WHAT IS BEING ASKED -> Start at the line in the entries below that contains "260 to 279. -/", stop at the line that contains "flds := [F.BRK_THRCNT.COUNT]", and output exactly the lines in that span, both ends included.

[DATASET EXCERPTS — start]

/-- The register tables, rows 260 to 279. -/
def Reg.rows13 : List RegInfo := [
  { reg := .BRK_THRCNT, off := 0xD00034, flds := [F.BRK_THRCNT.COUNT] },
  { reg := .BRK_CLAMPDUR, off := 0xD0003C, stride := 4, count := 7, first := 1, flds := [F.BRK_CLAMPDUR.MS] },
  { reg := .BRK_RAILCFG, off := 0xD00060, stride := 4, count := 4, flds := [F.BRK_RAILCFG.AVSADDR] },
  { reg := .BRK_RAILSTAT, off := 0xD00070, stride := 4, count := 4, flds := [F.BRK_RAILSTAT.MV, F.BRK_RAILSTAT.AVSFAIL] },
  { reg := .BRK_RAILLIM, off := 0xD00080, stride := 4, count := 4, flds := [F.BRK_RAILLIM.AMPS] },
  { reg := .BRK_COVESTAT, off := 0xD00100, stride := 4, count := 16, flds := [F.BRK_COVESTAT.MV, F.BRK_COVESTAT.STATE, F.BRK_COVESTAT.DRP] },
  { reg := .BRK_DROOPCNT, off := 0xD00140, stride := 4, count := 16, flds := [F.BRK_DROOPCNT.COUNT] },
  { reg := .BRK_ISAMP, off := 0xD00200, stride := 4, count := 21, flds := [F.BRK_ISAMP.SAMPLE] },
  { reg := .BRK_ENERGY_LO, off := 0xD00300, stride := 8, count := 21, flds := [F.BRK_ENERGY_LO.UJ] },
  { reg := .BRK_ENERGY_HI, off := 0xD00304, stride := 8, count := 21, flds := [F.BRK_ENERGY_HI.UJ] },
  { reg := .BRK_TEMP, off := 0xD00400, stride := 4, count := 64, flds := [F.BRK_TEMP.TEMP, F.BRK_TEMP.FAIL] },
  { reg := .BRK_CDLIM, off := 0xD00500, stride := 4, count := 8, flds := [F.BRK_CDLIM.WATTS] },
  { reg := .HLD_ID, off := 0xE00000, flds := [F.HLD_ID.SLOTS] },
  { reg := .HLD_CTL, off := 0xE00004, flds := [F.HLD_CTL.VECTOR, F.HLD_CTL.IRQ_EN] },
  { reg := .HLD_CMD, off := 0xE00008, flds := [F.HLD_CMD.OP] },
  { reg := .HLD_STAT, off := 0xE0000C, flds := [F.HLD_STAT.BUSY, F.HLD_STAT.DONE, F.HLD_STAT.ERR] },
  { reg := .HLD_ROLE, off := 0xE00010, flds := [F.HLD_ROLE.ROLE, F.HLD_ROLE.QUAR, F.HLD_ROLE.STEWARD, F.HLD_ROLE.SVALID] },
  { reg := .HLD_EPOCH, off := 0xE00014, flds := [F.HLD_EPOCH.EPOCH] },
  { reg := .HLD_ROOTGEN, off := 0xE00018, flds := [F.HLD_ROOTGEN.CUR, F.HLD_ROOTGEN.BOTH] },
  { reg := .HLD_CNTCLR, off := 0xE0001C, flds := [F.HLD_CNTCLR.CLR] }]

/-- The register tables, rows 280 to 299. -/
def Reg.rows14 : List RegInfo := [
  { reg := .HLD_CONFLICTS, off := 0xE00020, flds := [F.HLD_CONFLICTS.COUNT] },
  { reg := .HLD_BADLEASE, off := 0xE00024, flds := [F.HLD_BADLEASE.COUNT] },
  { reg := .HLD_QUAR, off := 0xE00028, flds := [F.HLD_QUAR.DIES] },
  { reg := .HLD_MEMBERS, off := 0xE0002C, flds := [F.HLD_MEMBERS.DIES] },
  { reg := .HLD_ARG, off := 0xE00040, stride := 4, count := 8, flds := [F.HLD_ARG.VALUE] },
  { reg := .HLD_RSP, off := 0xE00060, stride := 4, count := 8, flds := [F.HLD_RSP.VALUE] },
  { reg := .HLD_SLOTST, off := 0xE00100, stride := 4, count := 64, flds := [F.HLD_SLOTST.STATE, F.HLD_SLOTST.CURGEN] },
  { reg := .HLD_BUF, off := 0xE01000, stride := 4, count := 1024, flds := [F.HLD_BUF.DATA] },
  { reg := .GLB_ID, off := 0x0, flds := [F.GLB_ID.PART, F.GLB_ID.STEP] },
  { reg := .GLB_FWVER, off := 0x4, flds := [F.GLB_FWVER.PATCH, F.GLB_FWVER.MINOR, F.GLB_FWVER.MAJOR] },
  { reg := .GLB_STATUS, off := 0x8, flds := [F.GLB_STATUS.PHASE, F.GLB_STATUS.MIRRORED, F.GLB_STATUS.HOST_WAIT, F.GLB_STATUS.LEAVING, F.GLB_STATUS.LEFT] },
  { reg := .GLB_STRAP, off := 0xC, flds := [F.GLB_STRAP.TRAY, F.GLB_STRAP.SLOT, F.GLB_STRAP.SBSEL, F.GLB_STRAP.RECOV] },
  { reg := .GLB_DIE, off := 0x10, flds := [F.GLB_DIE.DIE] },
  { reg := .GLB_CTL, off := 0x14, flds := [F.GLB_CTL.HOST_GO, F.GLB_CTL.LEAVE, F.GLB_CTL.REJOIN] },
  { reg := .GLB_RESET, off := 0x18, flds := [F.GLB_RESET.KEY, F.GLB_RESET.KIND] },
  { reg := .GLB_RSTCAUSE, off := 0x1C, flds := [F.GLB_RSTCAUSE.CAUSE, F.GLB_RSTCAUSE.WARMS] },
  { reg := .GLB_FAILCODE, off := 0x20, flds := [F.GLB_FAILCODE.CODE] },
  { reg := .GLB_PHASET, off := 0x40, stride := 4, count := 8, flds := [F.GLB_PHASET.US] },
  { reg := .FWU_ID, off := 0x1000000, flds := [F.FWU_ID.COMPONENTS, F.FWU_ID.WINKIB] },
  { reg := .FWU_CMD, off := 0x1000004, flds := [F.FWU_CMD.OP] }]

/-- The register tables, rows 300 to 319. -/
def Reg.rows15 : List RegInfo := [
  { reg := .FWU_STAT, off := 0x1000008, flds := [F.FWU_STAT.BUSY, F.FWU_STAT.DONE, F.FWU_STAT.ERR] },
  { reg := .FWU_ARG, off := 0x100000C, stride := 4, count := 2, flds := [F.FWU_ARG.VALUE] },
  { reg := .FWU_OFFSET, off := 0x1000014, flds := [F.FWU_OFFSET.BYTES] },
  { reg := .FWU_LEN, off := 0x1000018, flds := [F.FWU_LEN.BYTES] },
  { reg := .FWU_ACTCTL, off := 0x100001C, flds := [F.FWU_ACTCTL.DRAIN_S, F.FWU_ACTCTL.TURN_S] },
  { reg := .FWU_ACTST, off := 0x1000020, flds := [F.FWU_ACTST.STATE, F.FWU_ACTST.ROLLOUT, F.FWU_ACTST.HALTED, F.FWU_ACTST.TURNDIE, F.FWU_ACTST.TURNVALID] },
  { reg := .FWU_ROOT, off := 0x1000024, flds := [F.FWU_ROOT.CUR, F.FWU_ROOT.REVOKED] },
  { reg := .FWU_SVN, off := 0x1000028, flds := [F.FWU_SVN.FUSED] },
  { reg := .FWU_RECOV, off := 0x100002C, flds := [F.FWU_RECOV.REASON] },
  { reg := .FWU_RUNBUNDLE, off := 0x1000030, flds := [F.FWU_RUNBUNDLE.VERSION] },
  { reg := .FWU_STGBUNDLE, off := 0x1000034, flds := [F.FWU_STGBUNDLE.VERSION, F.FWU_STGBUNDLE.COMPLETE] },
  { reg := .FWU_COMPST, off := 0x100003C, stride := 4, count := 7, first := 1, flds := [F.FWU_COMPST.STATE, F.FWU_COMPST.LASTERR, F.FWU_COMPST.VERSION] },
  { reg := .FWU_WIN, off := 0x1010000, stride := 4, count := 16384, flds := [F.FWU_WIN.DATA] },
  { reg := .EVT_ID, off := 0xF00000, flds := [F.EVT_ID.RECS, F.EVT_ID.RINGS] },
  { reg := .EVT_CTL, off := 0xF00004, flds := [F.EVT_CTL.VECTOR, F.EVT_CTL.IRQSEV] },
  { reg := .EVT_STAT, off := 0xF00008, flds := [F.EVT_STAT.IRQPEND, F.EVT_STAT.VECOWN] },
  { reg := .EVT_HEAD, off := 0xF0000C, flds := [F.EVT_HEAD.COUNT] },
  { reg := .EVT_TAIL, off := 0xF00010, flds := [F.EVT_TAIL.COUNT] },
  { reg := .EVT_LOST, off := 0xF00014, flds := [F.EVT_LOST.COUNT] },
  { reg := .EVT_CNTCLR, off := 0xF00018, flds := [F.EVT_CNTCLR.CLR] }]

[DATASET EXCERPTS — finish]
[DATASET EXCERPTS — start]

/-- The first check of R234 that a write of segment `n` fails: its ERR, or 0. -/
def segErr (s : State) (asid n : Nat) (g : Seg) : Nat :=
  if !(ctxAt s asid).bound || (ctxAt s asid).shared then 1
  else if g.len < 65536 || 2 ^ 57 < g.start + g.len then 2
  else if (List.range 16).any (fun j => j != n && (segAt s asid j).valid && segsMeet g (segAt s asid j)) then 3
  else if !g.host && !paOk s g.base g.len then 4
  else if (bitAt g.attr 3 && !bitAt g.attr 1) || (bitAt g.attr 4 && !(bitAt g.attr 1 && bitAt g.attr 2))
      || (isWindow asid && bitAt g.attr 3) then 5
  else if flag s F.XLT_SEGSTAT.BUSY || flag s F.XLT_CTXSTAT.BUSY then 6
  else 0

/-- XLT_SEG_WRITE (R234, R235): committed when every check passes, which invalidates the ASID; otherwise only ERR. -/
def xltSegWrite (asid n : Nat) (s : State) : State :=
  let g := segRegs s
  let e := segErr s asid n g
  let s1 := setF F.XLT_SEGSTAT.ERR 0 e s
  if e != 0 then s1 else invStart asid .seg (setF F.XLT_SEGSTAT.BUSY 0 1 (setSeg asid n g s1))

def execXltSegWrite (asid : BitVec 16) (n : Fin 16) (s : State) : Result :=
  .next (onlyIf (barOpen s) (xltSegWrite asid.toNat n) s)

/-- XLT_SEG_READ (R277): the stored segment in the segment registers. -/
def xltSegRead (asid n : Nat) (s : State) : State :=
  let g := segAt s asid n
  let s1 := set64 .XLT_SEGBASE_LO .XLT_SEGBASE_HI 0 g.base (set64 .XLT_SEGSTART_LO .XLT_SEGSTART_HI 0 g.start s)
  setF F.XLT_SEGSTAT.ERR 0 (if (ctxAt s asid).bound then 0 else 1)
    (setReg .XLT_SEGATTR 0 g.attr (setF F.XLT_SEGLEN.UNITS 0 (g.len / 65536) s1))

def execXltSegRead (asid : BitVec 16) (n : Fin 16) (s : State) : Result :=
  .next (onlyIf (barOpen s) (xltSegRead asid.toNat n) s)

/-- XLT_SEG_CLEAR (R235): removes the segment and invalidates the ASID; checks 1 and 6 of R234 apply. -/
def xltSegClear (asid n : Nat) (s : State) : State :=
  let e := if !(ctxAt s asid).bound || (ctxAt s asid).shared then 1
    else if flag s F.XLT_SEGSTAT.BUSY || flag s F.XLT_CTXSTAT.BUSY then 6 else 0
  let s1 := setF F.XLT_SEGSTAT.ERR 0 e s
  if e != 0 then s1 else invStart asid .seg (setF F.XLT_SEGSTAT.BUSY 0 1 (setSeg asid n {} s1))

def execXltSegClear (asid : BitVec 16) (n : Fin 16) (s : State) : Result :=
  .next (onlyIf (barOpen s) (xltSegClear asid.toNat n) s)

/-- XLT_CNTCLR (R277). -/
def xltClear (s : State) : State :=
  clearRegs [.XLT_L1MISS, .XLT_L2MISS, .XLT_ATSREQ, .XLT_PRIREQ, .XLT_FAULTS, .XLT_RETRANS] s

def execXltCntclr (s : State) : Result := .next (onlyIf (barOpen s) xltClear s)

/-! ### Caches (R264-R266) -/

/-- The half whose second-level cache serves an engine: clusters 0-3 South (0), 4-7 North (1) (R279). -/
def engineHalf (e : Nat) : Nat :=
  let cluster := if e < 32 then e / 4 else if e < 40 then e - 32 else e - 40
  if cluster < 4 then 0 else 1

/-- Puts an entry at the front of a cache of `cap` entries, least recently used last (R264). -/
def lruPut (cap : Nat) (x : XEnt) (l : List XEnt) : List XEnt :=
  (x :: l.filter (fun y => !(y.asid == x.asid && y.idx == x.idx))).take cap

[DATASET EXCERPTS — finish]

THE COMPLETED TASK ->
/-- The register tables, rows 260 to 279. -/
def Reg.rows13 : List RegInfo := [
  { reg := .BRK_THRCNT, off := 0xD00034, flds := [F.BRK_THRCNT.COUNT] },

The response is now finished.